Here, collected for the first time, are all of Morton Feldman’s compositions for violin and piano. It is also a kind of walk through his compositional development, from the Webernesque early Piece for Violin and Piano (1950); through the experiments with graphic notation in Projection 4 (1951); followed by an excursion into the jungle-like density of David Tudor’s energy in Extensions 1 (1951); to the cryptic notational riddles of Vertical Thoughts 2 (1963); from the dry carpet-dusting Spring of Chosroes (1977) to the extended sound canvas of the late Feldman in For John Cage (1982). He remarked, with an eye twinkling: “My music is just like Webern. Only a little bit longer.”

Sabat/Clarke, from Toronto, have performed together since 1996 and are specialists in this special “world” (their repertoire also consists of the complete violin & piano music of Christian Wolff and James Tenney. They have recorded works of Tenney (on HatArt) with plans for a future disc of Wolff’s pieces for violin and piano on Mode.

The liner notes by German composer Walter Zimmermann are interspersed with Feldman’s own comments culled from various interviews with Zimmermann and others.


Reviews

(Re: For John Cage)
“Here, too, Sabat and Clarke prove their mastery. Sabat adapts to Feldman’s mean-tone tuning with consummate flair, while both manage to capture the atmosphere of blossoming potential and brilliance of Feldman’s inventive, quietly meditative score.”
—Catherine Nelson, The Wire, January 2001

Morton FELDMAN: Extensions I, For John Cage, Piece for Violin and Piano, Projection 4, Spring of Chosroes, Vertical Thoughts 2
Marc Sabat vn. Stephen Clarke pf
Mode 82/83

“A fascinating selection of pieces convincingly representing the different stages in Morton Feldman’s creative life”

Gathering together Feldman’s violin & piano music might be an ideal way to persuade potential listeners to get to grips with this fascinating figure. The whole Feldman is here, from Webernian miniatures and graphic mobiles to a musical timespan both eventful and inscrutable. Yet be warned, there’s a pared-down intensity to this music which demands especial commitment from the listener.

The 1950s pieces now have more historical than musical significance, suspending musical continuity within a (never random) method of graphic notation.
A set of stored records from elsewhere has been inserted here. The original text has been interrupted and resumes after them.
/-- Everything a command can do. -/
theorem exec_next {i : Instr} {s t : State} (h : exec i s = .next t) :
    (i = .init ∧ t = hostReset s) ∨
    (i ≠ .init ∧ s.phase = .error ∧ t = s) ∨
    (i ≠ .init ∧ s.phase ≠ .error ∧ ∃ c, bodyOf i s.toBlock = .error c ∧ t = s.raise c (encode i)) ∨
    (i ≠ .init ∧ s.phase ≠ .error ∧ ∃ b bytes, bodyOf i s.toBlock = .ok (b, bytes) ∧
      (bytes = [] ∨ s.outReady = true) ∧ t = { s with toBlock := b, out := s.out ++ bytes }) ∨
    (i ≠ .init ∧ s.phase ≠ .error ∧ ∃ b bytes, bodyOf i s.toBlock = .ok (b, bytes) ∧ bytes ≠ [] ∧
      s.outReady = false ∧ t = { s with busy := some ⟨encode i, 0⟩ }) := by
  by_cases hi : i = .init
  · subst hi
    rw [exec_init] at h
    exact .inl ⟨rfl, by simpa using h.symm⟩
  · rw [exec_eq_issue hi] at h
    rcases issue_next h with ⟨hp, ht⟩ | ⟨hp, h⟩ | ⟨hp, h⟩ | ⟨hp, h⟩
    · exact .inr (.inl ⟨hi, hp, ht⟩)
    · exact .inr (.inr (.inl ⟨hi, hp, h⟩))
    · exact .inr (.inr (.inr (.inl ⟨hi, hp, h⟩)))
    · exact .inr (.inr (.inr (.inr ⟨hi, hp, h⟩)))

/-- A command whose body completes, with a host that takes its bytes, completes so. -/
theorem exec_completes {i : Instr} {s : State} {b : Block} {bytes : List Byte} (hp : s.phase ≠ .error)
    (h : bodyOf i s.toBlock = .ok (b, bytes)) (hr : bytes = [] ∨ s.outReady = true) :
    exec i s = .next { s with toBlock := b, out := s.out ++ bytes } := by
  rw [exec_running hp, h, complete_ok hr]

/-- A command whose body raises enters the error. -/
theorem exec_raises {i : Instr} {s : State} {c : ErrCode} (hp : s.phase ≠ .error)
    (h : bodyOf i s.toBlock = .error c) : exec i s = .next (s.raise c (encode i)) := by
  rw [exec_running hp, h, complete_error]

/-- A command whose body completes with bytes, and a host that takes none: it waits (rule R267). -/
theorem exec_waits {i : Instr} {s : State} {b : Block} {bytes : List Byte} (hp : s.phase ≠ .error)
    (h : bodyOf i s.toBlock = .ok (b, bytes)) (hb : bytes ≠ []) (hr : s.outReady = false) :
    exec i s = .next { s with busy := some ⟨encode i, 0⟩ } := by
  rw [exec_running hp, h, complete_waits hb hr]

/-- Every command answers a next state in every state. -/
theorem exec_answers (i : Instr) (s : State) : ∃ t, exec i s = .next t := by
  by_cases hi : i = .init
  · subst hi; exact ⟨_, exec_init s⟩
  · rw [exec_eq_issue hi]; exact issue_answers _ _ _

/-! ## Each body, once -/

theorem cntBody_ok {x : Byte} {b b' : Block} {o : List Byte} (h : cntBody x b = .ok (b', o)) :
    b.phase ∈ [.idle, .count] ∧ b.freqAt x.toNat ≠ 0xFFFFFFFF ∧ o = [] ∧
      b' = { b with freq := setFreq b.freq x.toNat (b.freqAt x.toNat + 1), total := b.total + 1, phase := .count } := by
  obtain ⟨hp, h⟩ := requirePhase_eq_ok.1 h
  split at h
  · cases h
  · rename_i hf
    cases h
    exact ⟨hp, hf, rfl, rfl⟩

theorem cntBody_completes {x : Byte} {b : Block} (hp : b.phase ∈ [.idle, .count]) (hf : b.freqAt x.toNat ≠ 0xFFFFFFFF) :
    cntBody x b = .ok ({ b with
      freq := setFreq b.freq x.toNat (b.freqAt x.toNat + 1)
      total := b.total + 1
      phase := .count }, []) := by rw [cntBody, requirePhase_legal hp, if_neg hf]

theorem cntBody_error {x : Byte} {b : Block} {c : ErrCode} (h : cntBody x b = .error c) :
    (b.phase ∉ [.idle, .count] ∧ c = .sequence) ∨
      (b.phase ∈ [.idle, .count] ∧ b.freqAt x.toNat = 0xFFFFFFFF ∧ c = .freqOverflow) := by
  rcases requirePhase_eq_error.1 h with ⟨hp, h⟩ | ⟨hp, h⟩
  · exact .inl ⟨hp, h.symm⟩
  · split at h
    · cases h; exact .inr ⟨hp, ‹_›, rfl⟩
    · cases h

theorem buildBody_ok {b b' : Block} {o : List Byte} (h : buildBody b = .ok (b', o)) :
    b.phase ∈ [.idle, .count, .hdone] ∧ o = [] ∧
      b' = { b with
        tree := treeBuild b.freq
        walk := if (treeBuild b.freq).rootV then (treeBuild b.freq).root else 0
        symcnt := 0
        bitcnt := 0
        phase := if b.phase = .hdone then .dec else .cbuilt } := by
  obtain ⟨hp, h⟩ := requirePhase_eq_ok.1 h
  cases h
  exact ⟨hp, rfl, rfl⟩

theorem buildBody_error {b : Block} {c : ErrCode} (h : buildBody b = .error c) :
    b.phase ∉ [.idle, .count, .hdone] ∧ c = buildPhaseError b.phase := by
  rcases requirePhase_eq_error.1 h with ⟨hp, h⟩ | ⟨hp, h⟩
  · exact ⟨hp, h.symm⟩
  · cases h

theorem assignBody_ok {b b' : Block} {o : List Byte} (h : assignBody b = .ok (b', o)) :
    b.phase = .cbuilt ∧ o = [] ∧
      b' = { b with lut := codeLut b.tree, rem := b.freq, acc := 0, fill := 0, phase := .coded } := by
  obtain ⟨hp, h⟩ := requirePhase_eq_ok.1 h
  cases h
  exact ⟨by simpa using hp, rfl, rfl⟩

theorem assignBody_error {b : Block} {c : ErrCode} (h : assignBody b = .error c) :
    b.phase ≠ .cbuilt ∧ c = .sequence := by
  rcases requirePhase_eq_error.1 h with ⟨hp, h⟩ | ⟨hp, h⟩
  · exact ⟨by simpa using hp, h.symm⟩
  · cases h

theorem hdroutBody_ok {b b' : Block} {o : List Byte} (h : hdroutBody b = .ok (b', o)) :
    b.phase = .coded ∧ o = headerBytes b.freq ∧ b' = { b with phase := .enc } := by
  obtain ⟨hp, h⟩ := requirePhase_eq_ok.1 h
  cases h
  exact ⟨by simpa using hp, rfl, rfl⟩

theorem hdroutBody_error {b : Block} {c : ErrCode} (h : hdroutBody b = .error c) :
    b.phase ≠ .coded ∧ c = .sequence := by
  rcases requirePhase_eq_error.1 h with ⟨hp, h⟩ | ⟨hp, h⟩
  · exact ⟨by simpa using hp, h.symm⟩
  · cases h

theorem encBody_ok {x : Byte} {b b' : Block} {o : List Byte} (h : encBody x b = .ok (b', o)) :
    b.phase = .enc ∧ b.remAt x.toNat ≠ 0 ∧
      o = (packBits ⟨b.acc, b.fill, []⟩ (b.lutAt x.toNat).bits).outs ∧
      b' = { b with
        acc := (packBits ⟨b.acc, b.fill, []⟩ (b.lutAt x.toNat).bits).acc
        fill := (packBits ⟨b.acc, b.fill, []⟩ (b.lutAt x.toNat).bits).fill
        rem := setRem b.rem x.toNat (b.remAt x.toNat - 1)
        symcnt := b.symcnt + 1
        bitcnt := b.bitcnt + (b.lutAt x.toNat).len.setWidth 48 } := by
  obtain ⟨hp, h⟩ := requirePhase_eq_ok.1 h
  split at h
  · cases h
  · rename_i hr
    cases h
    exact ⟨by simpa using hp, hr, rfl, rfl⟩

theorem encBody_completes {x : Byte} {b : Block} {p : Packer} (hp : b.phase = .enc) (hr : b.remAt x.toNat ≠ 0)
    (h : packBits ⟨b.acc, b.fill, []⟩ (b.lutAt x.toNat).bits = p) :
    encBody x b = .ok ({ b with
      acc := p.acc
      fill := p.fill
      rem := setRem b.rem x.toNat (b.remAt x.toNat - 1)
      symcnt := b.symcnt + 1
      bitcnt := b.bitcnt + (b.lutAt x.toNat).len.setWidth 48 }, p.outs) := by
  subst h; rw [encBody, requirePhase_legal (by simp [hp]), if_neg hr]

theorem encBody_error {x : Byte} {b : Block} {c : ErrCode} (h : encBody x b = .error c) :
    (b.phase ≠ .enc ∧ c = .sequence) ∨ (b.phase = .enc ∧ b.remAt x.toNat = 0 ∧ c = .sourceMismatch) := by
  rcases requirePhase_eq_error.1 h with ⟨hp, h⟩ | ⟨hp, h⟩
  · exact .inl ⟨by simpa using hp, h.symm⟩
  · split at h
    · cases h; exact .inr ⟨by simpa using hp, ‹_›, rfl⟩
    · cases h

theorem encendBody_ok {b b' : Block} {o : List Byte} (h : encendBody b = .ok (b', o)) :
    b.phase = .enc ∧ b.symcnt = b.total ∧ o = flushBytes b.acc b.fill ∧
      b' = { b with acc := if b.fill = 0 then b.acc else 0, fill := 0, phase := .edone } := by
  obtain ⟨hp, h⟩ := requirePhase_eq_ok.1 h
  split at h
  · cases h
  · rename_i hs
    cases h
    exact ⟨by simpa using hp, by simpa using hs, rfl, rfl⟩

theorem encendBody_error {b : Block} {c : ErrCode} (h : encendBody b = .error c) :
    (b.phase ≠ .enc ∧ c = .sequence) ∨ (b.phase = .enc ∧ b.symcnt ≠ b.total ∧ c = .sourceMismatch) := by
  rcases requirePhase_eq_error.1 h with ⟨hp, h⟩ | ⟨hp, h⟩
  · exact .inl ⟨by simpa using hp, h.symm⟩
  · split at h
    · cases h; exact .inr ⟨by simpa using hp, ‹_›, rfl⟩
    · cases h

/-- The block after one more header byte that does not complete the header. -/
theorem hdrinBody_ok {x : Byte} {b b' : Block} {o : List Byte} (h : hdrinBody x b = .ok (b', o)) :
    b.phase ∈ [.idle, .hload] ∧ o = [] ∧
      ((b.hdrpos + 1 = 1024 ∧
        b' = { b with
          freq := putHeaderByte b.freq b.hdrpos.toNat x
          hdrpos := b.hdrpos + 1
          total := BitVec.ofNat 40 (freqSum (putHeaderByte b.freq b.hdrpos.toNat x))
          phase := .hdone }) ∨
       (b.hdrpos + 1 ≠ 1024 ∧
        b' = { b with
          freq := putHeaderByte b.freq b.hdrpos.toNat x
          hdrpos := b.hdrpos + 1
          phase := .hload })) := by
  obtain ⟨hp, h⟩ := requirePhase_eq_ok.1 h
  simp only at h
  split at h
  · cases h; exact ⟨hp, rfl, .inl ⟨‹_›, rfl⟩⟩
  · cases h; exact ⟨hp, rfl, .inr ⟨‹_›, rfl⟩⟩

theorem hdrinBody_error {x : Byte} {b : Block} {c : ErrCode} (h : hdrinBody x b = .error c) :
    b.phase ∉ [.idle, .hload] ∧ c = .sequence := by
  rcases requirePhase_eq_error.1 h with ⟨hp, h⟩ | ⟨hp, h⟩
  · exact ⟨hp, h.symm⟩
  · simp only at h
    split at h <;> cases h

theorem decBody_ok {x : Byte} {b b' : Block} {o : List Byte} (h : decBody x b = .ok (b', o)) :
    b.phase = .dec ∧ b.symcnt ≠ b.total ∧
      ∃ l, decBits b ⟨b.walk, b.symcnt, b.bitcnt, []⟩ (bitsOfByte x) = .ok l ∧ o = l.outs ∧
        b' = { b with walk := l.walk, symcnt := l.symcnt, bitcnt := l.bitcnt } := by
  obtain ⟨hp, h⟩ := requirePhase_eq_ok.1 h
  split at h
  · cases h
  · rename_i hs
    split at h
    · cases h
    · rename_i l hl
      cases h
      exact ⟨by simpa using hp, hs, l, hl, rfl, rfl⟩

theorem decBody_error {x : Byte} {b : Block} {c : ErrCode} (h : decBody x b = .error c) :
    (b.phase ≠ .dec ∧ c = .sequence) ∨
      (b.phase = .dec ∧ b.symcnt = b.total ∧ c = .malformedContainer) ∨
      (b.phase = .dec ∧ b.symcnt ≠ b.total ∧
        decBits b ⟨b.walk, b.symcnt, b.bitcnt, []⟩ (bitsOfByte x) = .error c) := by
  rcases requirePhase_eq_error.1 h with ⟨hp, h⟩ | ⟨hp, h⟩
  · exact .inl ⟨by simpa using hp, h.symm⟩
  · have hp : b.phase = .dec := by simpa using hp
    split at h
    · cases h; exact .inr (.inl ⟨hp, ‹_›, rfl⟩)
    · rename_i hs
      split at h
      · rename_i c' hc
        cases h; exact .inr (.inr ⟨hp, hs, hc⟩)
      · cases h

theorem decBody_completes {x : Byte} {b : Block} {l : Walker} (hp : b.phase = .dec) (hs : b.symcnt ≠ b.total)
    (hl : decBits b ⟨b.walk, b.symcnt, b.bitcnt, []⟩ (bitsOfByte x) = .ok l) :
    decBody x b = .ok ({ b with walk := l.walk, symcnt := l.symcnt, bitcnt := l.bitcnt }, l.outs) := by
  rw [decBody, requirePhase_legal (by simp [hp]), if_neg hs, hl]

theorem decendBody_ok {b b' : Block} {o : List Byte} (h : decendBody b = .ok (b', o)) :
    b.phase = .dec ∧ b.symcnt = b.total ∧ o = [] ∧ b' = { b with phase := .ddone } := by
  obtain ⟨hp, h⟩ := requirePhase_eq_ok.1 h
  split at h
  · cases h
  · rename_i hs
    cases h
    exact ⟨by simpa using hp, by simpa using hs, rfl, rfl⟩

theorem decendBody_error {b : Block} {c : ErrCode} (h : decendBody b = .error c) :
    (b.phase ≠ .dec ∧ c = decendPhaseError b.phase) ∨
      (b.phase = .dec ∧ b.symcnt ≠ b.total ∧ c = .malformedContainer) := by
  rcases requirePhase_eq_error.1 h with ⟨hp, h⟩ | ⟨hp, h⟩
  · exact .inl ⟨by simpa using hp, h.symm⟩
  · split at h
    · cases h; exact .inr ⟨by simpa using hp, ‹_›, rfl⟩
    · cases h

/-- One bit of a decode: everything it can do when it raises nothing (rules R211, R213, R214). -/
theorem decBit_ok {b : Block} {l l' : Walker} {x : Bool} (h : decBit b l x = .ok l') :
    (l.symcnt = b.total ∧ x = false ∧ l' = l) ∨
    (l.symcnt ≠ b.total ∧ b.tree.nleaf = 1 ∧
      l' = { l with symcnt := l.symcnt + 1, bitcnt := l.bitcnt + 1, outs := l.outs ++ [b.tree.root.setWidth 8] }) ∨
    (l.symcnt ≠ b.total ∧ b.tree.nleaf ≠ 1 ∧ 256 ≤ l.walk.toNat ∧ b.tree.has l.walk.toNat ∧
      ∃ child, child = (if x then (b.tree.nodeAt l.walk.toNat).right else (b.tree.nodeAt l.walk.toNat).left) ∧
        ((child.toNat < 256 ∧
          l' = ⟨b.tree.root, l.symcnt + 1, l.bitcnt + 1, l.outs ++ [child.setWidth 8]⟩) ∨
         (256 ≤ child.toNat ∧ l' = { l with walk := child, bitcnt := l.bitcnt + 1 }))) := by
  unfold decBit at h
  split at h
  · split at h
    · cases h
    · cases h; exact .inl ⟨‹_›, by simp_all, rfl⟩
  · rename_i hs
    split at h
    · cases h; exact .inr (.inl ⟨hs, ‹_›, rfl⟩)
    · rename_i hn
      split at h
      · rename_i hw
        refine .inr (.inr ⟨hs, hn, hw.1, hw.2, _, rfl, ?_⟩)
        simp only at h
        split at h <;> split at h <;> (cases h; simp_all)
      · cases h

/-- The only errors of a bit: a 1 among the padding, or a walk from a node with no child. -/
theorem decBit_error {b : Block} {l : Walker} {x : Bool} {c : ErrCode} (h : decBit b l x = .error c) :
    (l.symcnt = b.total ∧ x = true ∧ c = .malformedContainer) ∨
    (l.symcnt ≠ b.total ∧ b.tree.nleaf ≠ 1 ∧ ¬ (256 ≤ l.walk.toNat ∧ b.tree.has l.walk.toNat) ∧
      c = .decodeTraversal) := by
  unfold decBit at h
  split at h
  · split at h
    · cases h; exact .inl ⟨‹_›, ‹_›, rfl⟩
    · cases h
  · rename_i hs
    split at h
    · cases h
    · rename_i hn
      split at h
      · simp only at h
        split at h <;> split at h <;> cases h
      · rename_i hw
        cases h; exact .inr ⟨hs, hn, hw, rfl⟩

theorem decBits_cons (b : Block) (l : Walker) (x : Bool) (rest : List Bool) :
    decBits b l (x :: rest) = match decBit b l x with | .error c => .error c | .ok l' => decBits b l' rest := rfl

/-- A property that one bit keeps is kept by a byte. -/
theorem decBits_keeps {b : Block} {P : Walker → Prop} (hstep : ∀ l x l', P l → decBit b l x = .ok l' → P l')
    {bits : List Bool} {l l' : Walker} (hl : P l) (h : decBits b l bits = .ok l') : P l' := by
  induction bits generalizing l with
  | nil => cases h; exact hl
  | cons x rest ih =>
    rw [decBits_cons] at h
    split at h
    · cases h
    · rename_i l1 h1
      exact ih (hstep l x l1 hl h1) h

/-- The error of a byte is the error of one of its bits, met in a state that the bits before it kept. -/
theorem decBits_error {b : Block} {P : Walker → Prop} (hstep : ∀ l x l', P l → decBit b l x = .ok l' → P l')
    {bits : List Bool} {l : Walker} {c : ErrCode} (hl : P l) (h : decBits b l bits = .error c) :
    ∃ l1 x, P l1 ∧ decBit b l1 x = .error c := by
  induction bits generalizing l with
  | nil => cases h
  | cons x rest ih =>
    rw [decBits_cons] at h
    split at h
    · cases h; exact ⟨l, x, hl, ‹_›⟩
    · rename_i l1 h1
      exact ih (hstep l x l1 hl h1) h

theorem decBits_append (b : Block) (l : Walker) (xs ys : List Bool) :
    decBits b l (xs ++ ys) = match decBits b l xs with | .error c => .error c | .ok l' => decBits b l' ys := by
  induction xs generalizing l with
  | nil => rfl
  | cons x rest ih =>
    simp only [List.cons_append, decBits_cons]
    cases decBit b l x with
    | error c => rfl
    | ok l1 => exact ih l1

end Sys2Proof.Machine
end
The results are distinctive, Extensions I divertingly so, but freeze-framed in a way that precludes a spontaneous approach to performance. Vertical Thoughts 2 (1963) is the mature Feldman in chrysalis, each moment an expressive stage in an unfolding process. Spring of Chosroes (1977)extends this so that the act of playing is ingrained in the musical material; the instruments, moreover, are always threatening to interact so that when they do interlock (12’10”), the release of tension parallels that of classical resolution.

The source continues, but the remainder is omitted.